• [PROBLEM REQUIREMENTS]
The answer should be an exact repeat of the stretch of material below from the line containing "(hs : s.fetch" through the line containing "(exec_effect hs) h".

• [GIVEN RECORDS]
######

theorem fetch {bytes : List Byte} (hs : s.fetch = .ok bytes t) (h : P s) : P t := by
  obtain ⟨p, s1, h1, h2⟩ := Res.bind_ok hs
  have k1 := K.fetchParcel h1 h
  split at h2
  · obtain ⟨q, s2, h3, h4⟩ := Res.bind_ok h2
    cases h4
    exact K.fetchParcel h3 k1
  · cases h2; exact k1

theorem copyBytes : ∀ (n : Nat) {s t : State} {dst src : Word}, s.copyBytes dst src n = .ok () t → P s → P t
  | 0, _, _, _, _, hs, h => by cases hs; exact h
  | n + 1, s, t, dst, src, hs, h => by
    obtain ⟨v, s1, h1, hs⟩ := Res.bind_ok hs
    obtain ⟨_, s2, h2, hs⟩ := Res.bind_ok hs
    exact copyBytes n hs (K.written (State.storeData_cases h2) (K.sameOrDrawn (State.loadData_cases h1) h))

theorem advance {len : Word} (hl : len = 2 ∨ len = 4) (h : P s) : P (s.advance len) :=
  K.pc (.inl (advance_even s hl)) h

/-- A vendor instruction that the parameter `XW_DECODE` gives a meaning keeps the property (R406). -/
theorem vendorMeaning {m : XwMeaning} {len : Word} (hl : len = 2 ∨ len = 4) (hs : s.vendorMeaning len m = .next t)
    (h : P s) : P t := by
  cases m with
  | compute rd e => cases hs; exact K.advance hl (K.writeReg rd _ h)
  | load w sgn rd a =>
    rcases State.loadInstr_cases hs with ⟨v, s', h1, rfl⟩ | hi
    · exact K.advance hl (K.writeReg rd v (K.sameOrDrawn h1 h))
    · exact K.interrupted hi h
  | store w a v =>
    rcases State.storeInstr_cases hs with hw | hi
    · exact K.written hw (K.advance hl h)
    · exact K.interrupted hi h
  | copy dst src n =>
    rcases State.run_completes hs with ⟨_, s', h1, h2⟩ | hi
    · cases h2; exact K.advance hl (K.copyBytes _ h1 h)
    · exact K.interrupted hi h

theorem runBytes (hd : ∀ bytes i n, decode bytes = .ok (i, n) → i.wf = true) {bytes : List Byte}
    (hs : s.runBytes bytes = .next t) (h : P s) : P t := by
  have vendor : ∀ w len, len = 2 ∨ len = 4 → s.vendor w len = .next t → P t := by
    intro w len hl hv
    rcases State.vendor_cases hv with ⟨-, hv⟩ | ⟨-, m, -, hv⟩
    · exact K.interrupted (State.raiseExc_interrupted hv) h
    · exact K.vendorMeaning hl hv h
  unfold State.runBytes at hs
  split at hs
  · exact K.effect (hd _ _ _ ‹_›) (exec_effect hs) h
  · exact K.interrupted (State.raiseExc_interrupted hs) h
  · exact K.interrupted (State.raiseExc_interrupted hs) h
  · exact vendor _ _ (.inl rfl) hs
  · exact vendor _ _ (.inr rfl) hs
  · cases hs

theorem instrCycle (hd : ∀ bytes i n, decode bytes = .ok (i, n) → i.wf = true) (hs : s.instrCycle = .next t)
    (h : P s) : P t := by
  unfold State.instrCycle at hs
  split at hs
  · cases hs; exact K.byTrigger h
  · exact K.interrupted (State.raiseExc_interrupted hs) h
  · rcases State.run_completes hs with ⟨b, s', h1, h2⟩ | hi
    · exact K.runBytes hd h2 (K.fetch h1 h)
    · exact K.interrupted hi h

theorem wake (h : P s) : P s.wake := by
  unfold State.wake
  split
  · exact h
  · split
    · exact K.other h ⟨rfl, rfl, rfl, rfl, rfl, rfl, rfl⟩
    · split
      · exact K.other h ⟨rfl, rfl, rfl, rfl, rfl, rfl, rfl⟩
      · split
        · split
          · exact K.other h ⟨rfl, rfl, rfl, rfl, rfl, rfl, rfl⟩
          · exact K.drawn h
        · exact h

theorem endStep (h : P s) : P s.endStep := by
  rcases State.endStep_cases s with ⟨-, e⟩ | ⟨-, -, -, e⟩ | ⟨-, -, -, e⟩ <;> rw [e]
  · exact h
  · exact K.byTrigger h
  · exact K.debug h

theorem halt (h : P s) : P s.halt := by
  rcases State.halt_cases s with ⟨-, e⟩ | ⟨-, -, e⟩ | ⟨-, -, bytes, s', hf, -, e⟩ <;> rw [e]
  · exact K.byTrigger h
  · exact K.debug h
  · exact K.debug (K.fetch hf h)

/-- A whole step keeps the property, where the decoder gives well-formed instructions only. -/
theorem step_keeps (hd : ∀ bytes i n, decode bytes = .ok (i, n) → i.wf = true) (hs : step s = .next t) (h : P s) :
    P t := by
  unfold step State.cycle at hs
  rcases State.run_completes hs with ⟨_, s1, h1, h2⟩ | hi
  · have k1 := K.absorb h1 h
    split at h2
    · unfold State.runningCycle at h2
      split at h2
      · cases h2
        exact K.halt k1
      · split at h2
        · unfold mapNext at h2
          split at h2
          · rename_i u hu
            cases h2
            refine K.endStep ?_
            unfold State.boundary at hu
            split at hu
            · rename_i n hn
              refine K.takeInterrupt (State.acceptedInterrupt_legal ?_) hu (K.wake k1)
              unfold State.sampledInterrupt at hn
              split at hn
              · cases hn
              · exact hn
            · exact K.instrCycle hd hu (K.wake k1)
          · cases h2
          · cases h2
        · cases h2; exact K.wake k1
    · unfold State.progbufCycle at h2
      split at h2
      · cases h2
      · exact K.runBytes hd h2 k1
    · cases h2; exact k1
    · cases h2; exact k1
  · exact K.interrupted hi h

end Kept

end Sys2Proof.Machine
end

######

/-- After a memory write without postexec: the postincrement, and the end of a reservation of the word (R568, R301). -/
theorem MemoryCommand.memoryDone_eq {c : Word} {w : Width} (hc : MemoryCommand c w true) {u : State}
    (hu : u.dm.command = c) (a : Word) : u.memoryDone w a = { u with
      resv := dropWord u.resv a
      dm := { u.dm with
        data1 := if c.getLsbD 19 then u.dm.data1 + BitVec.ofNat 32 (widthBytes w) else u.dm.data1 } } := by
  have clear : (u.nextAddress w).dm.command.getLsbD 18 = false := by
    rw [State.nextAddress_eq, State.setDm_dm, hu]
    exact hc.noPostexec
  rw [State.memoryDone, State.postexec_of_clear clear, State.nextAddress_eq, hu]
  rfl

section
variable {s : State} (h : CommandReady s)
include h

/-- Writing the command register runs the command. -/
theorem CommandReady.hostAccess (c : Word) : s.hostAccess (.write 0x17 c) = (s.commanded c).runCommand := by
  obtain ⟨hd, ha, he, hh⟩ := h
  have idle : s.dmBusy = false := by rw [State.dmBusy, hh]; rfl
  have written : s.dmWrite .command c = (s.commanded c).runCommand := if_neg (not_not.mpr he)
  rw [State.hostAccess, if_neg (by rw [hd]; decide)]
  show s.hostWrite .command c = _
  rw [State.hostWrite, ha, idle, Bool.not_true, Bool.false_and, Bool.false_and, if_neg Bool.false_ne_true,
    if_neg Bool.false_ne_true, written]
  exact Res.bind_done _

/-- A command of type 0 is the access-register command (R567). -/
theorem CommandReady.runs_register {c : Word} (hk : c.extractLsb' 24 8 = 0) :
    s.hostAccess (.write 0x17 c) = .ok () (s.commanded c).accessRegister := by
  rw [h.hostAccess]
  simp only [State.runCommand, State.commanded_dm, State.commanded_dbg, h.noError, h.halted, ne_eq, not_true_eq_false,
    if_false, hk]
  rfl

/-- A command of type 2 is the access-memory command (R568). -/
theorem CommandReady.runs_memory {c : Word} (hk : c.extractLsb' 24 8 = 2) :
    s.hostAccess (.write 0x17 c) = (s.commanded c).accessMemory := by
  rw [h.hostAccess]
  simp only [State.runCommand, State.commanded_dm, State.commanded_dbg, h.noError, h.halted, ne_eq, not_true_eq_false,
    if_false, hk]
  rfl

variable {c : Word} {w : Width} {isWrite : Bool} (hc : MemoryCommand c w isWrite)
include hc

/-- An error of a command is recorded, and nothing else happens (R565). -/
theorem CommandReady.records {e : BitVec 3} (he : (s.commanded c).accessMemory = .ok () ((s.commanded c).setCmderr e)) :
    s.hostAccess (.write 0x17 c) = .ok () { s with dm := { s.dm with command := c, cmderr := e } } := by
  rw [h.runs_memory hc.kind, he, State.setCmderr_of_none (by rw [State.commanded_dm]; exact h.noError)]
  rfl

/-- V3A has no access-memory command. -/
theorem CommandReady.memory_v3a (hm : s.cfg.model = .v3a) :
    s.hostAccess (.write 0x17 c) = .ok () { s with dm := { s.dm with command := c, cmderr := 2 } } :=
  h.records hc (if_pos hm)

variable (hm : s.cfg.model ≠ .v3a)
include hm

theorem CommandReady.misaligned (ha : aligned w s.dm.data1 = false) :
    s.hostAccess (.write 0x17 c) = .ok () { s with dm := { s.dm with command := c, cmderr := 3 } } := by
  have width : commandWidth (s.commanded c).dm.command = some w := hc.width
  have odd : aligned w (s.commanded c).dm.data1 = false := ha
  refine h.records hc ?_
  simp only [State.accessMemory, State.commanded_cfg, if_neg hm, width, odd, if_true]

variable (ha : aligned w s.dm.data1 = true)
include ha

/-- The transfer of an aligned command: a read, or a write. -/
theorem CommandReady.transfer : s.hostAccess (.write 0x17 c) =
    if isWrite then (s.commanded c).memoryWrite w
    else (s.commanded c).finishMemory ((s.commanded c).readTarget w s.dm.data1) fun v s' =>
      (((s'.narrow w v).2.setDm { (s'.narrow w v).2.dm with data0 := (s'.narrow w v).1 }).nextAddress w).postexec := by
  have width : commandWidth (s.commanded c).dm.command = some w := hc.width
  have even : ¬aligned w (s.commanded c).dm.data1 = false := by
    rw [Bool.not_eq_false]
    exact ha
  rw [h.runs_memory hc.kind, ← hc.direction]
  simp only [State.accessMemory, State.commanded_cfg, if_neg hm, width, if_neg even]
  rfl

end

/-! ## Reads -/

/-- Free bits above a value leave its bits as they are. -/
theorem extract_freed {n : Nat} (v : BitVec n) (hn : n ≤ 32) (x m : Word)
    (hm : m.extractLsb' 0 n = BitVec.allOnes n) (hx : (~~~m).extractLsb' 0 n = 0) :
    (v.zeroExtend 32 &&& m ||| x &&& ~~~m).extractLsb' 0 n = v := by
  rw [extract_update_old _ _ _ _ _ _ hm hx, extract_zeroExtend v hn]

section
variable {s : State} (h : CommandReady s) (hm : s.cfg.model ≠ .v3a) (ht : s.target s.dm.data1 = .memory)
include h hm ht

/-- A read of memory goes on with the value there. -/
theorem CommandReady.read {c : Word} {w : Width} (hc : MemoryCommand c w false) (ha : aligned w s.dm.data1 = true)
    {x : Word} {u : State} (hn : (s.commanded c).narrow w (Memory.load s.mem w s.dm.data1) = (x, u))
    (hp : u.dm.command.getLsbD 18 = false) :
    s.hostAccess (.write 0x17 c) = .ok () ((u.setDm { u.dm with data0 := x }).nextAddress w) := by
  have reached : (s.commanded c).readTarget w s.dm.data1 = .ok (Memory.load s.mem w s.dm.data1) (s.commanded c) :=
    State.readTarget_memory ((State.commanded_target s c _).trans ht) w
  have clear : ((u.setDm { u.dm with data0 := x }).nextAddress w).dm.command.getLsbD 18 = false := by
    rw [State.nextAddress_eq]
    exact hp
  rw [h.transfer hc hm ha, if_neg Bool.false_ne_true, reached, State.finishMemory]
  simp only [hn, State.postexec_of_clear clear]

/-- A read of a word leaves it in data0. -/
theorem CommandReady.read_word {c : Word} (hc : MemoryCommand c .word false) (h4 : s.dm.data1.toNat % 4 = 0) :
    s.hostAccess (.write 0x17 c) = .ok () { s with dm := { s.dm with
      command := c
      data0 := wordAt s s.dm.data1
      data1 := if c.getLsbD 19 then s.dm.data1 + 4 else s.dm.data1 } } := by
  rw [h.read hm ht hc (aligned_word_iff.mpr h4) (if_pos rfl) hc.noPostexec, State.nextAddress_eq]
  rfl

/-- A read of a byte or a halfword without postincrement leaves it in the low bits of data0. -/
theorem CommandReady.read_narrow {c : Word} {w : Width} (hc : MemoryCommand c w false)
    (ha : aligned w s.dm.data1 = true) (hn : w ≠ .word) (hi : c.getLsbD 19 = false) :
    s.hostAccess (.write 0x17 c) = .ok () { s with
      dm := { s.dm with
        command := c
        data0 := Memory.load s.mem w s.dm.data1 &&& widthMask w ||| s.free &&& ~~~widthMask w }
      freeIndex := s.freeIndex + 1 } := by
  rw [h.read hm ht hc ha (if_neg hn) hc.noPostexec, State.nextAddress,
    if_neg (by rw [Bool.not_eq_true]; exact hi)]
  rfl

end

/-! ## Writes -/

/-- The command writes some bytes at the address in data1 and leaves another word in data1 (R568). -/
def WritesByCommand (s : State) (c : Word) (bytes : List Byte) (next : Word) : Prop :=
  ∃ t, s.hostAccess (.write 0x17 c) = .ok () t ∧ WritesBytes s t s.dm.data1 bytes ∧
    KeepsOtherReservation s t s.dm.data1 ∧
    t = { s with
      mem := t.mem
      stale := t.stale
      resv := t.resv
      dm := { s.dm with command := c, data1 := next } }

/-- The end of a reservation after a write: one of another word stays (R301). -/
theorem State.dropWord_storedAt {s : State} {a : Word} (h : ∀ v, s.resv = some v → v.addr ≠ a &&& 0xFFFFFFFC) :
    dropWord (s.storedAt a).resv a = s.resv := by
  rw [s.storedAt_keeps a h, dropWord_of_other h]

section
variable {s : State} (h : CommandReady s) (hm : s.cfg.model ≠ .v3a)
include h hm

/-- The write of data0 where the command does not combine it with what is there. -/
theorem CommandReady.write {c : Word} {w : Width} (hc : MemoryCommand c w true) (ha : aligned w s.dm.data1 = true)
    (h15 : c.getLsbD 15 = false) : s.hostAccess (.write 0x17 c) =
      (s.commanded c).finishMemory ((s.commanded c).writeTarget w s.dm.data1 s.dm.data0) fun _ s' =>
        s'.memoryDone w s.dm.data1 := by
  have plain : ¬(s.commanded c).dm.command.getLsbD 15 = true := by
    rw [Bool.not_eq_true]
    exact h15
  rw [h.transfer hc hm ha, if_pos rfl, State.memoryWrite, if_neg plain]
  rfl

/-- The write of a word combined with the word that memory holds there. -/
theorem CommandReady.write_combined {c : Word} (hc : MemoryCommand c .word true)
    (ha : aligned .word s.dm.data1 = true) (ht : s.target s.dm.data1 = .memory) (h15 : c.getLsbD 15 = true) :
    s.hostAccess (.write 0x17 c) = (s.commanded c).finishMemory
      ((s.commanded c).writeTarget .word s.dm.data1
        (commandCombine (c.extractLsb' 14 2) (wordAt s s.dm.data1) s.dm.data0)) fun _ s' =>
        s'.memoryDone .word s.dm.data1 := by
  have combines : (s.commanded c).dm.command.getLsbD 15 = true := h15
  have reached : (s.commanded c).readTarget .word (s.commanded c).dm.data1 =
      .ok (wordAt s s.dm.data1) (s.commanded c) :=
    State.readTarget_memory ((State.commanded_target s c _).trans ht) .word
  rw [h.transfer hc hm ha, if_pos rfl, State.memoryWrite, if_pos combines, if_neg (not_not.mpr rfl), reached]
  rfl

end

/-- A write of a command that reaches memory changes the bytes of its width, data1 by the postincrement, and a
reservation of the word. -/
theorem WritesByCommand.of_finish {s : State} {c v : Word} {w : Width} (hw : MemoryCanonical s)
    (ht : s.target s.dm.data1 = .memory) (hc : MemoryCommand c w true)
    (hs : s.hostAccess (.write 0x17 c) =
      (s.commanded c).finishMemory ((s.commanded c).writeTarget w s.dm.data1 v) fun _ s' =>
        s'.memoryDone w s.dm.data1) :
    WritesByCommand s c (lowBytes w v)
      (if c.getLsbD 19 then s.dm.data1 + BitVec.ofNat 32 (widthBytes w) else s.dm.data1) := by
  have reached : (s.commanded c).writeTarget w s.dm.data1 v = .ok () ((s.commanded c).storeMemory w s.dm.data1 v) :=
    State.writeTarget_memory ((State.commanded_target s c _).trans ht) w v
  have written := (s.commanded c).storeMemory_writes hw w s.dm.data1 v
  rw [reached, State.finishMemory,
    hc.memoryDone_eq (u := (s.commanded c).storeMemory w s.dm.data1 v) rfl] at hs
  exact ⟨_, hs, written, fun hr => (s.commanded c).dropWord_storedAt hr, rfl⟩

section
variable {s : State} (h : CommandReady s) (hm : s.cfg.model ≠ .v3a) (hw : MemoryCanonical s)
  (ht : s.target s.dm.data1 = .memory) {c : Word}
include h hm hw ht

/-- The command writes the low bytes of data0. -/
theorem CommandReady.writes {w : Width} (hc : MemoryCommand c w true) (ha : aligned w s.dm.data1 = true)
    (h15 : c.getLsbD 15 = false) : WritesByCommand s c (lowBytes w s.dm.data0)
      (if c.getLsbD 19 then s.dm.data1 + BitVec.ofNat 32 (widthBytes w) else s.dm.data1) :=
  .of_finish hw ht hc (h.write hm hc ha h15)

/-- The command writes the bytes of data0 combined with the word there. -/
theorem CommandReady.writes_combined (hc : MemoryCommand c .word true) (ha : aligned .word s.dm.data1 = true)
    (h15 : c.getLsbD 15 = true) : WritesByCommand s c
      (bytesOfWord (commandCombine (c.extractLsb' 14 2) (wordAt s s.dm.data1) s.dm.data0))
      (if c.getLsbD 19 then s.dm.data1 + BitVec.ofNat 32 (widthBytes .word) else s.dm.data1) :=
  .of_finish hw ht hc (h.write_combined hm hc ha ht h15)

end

######

• [EXERCISE ANSWER]
theorem fetch {bytes : List Byte} (hs : s.fetch = .ok bytes t) (h : P s) : P t := by
  obtain ⟨p, s1, h1, h2⟩ := Res.bind_ok hs
  have k1 := K.fetchParcel h1 h
  split at h2
  · obtain ⟨q, s2, h3, h4⟩ := Res.bind_ok h2
    cases h4
    exact K.fetchParcel h3 k1
  · cases h2; exact k1

theorem copyBytes : ∀ (n : Nat) {s t : State} {dst src : Word}, s.copyBytes dst src n = .ok () t → P s → P t
  | 0, _, _, _, _, hs, h => by cases hs; exact h
  | n + 1, s, t, dst, src, hs, h => by
    obtain ⟨v, s1, h1, hs⟩ := Res.bind_ok hs
    obtain ⟨_, s2, h2, hs⟩ := Res.bind_ok hs
    exact copyBytes n hs (K.written (State.storeData_cases h2) (K.sameOrDrawn (State.loadData_cases h1) h))

theorem advance {len : Word} (hl : len = 2 ∨ len = 4) (h : P s) : P (s.advance len) :=
  K.pc (.inl (advance_even s hl)) h

/-- A vendor instruction that the parameter `XW_DECODE` gives a meaning keeps the property (R406). -/
theorem vendorMeaning {m : XwMeaning} {len : Word} (hl : len = 2 ∨ len = 4) (hs : s.vendorMeaning len m = .next t)
    (h : P s) : P t := by
  cases m with
  | compute rd e => cases hs; exact K.advance hl (K.writeReg rd _ h)
  | load w sgn rd a =>
    rcases State.loadInstr_cases hs with ⟨v, s', h1, rfl⟩ | hi
    · exact K.advance hl (K.writeReg rd v (K.sameOrDrawn h1 h))
    · exact K.interrupted hi h
  | store w a v =>
    rcases State.storeInstr_cases hs with hw | hi
    · exact K.written hw (K.advance hl h)
    · exact K.interrupted hi h
  | copy dst src n =>
    rcases State.run_completes hs with ⟨_, s', h1, h2⟩ | hi
    · cases h2; exact K.advance hl (K.copyBytes _ h1 h)
    · exact K.interrupted hi h

theorem runBytes (hd : ∀ bytes i n, decode bytes = .ok (i, n) → i.wf = true) {bytes : List Byte}
    (hs : s.runBytes bytes = .next t) (h : P s) : P t := by
  have vendor : ∀ w len, len = 2 ∨ len = 4 → s.vendor w len = .next t → P t := by
    intro w len hl hv
    rcases State.vendor_cases hv with ⟨-, hv⟩ | ⟨-, m, -, hv⟩
    · exact K.interrupted (State.raiseExc_interrupted hv) h
    · exact K.vendorMeaning hl hv h
  unfold State.runBytes at hs
  split at hs
  · exact K.effect (hd _ _ _ ‹_›) (exec_effect hs) h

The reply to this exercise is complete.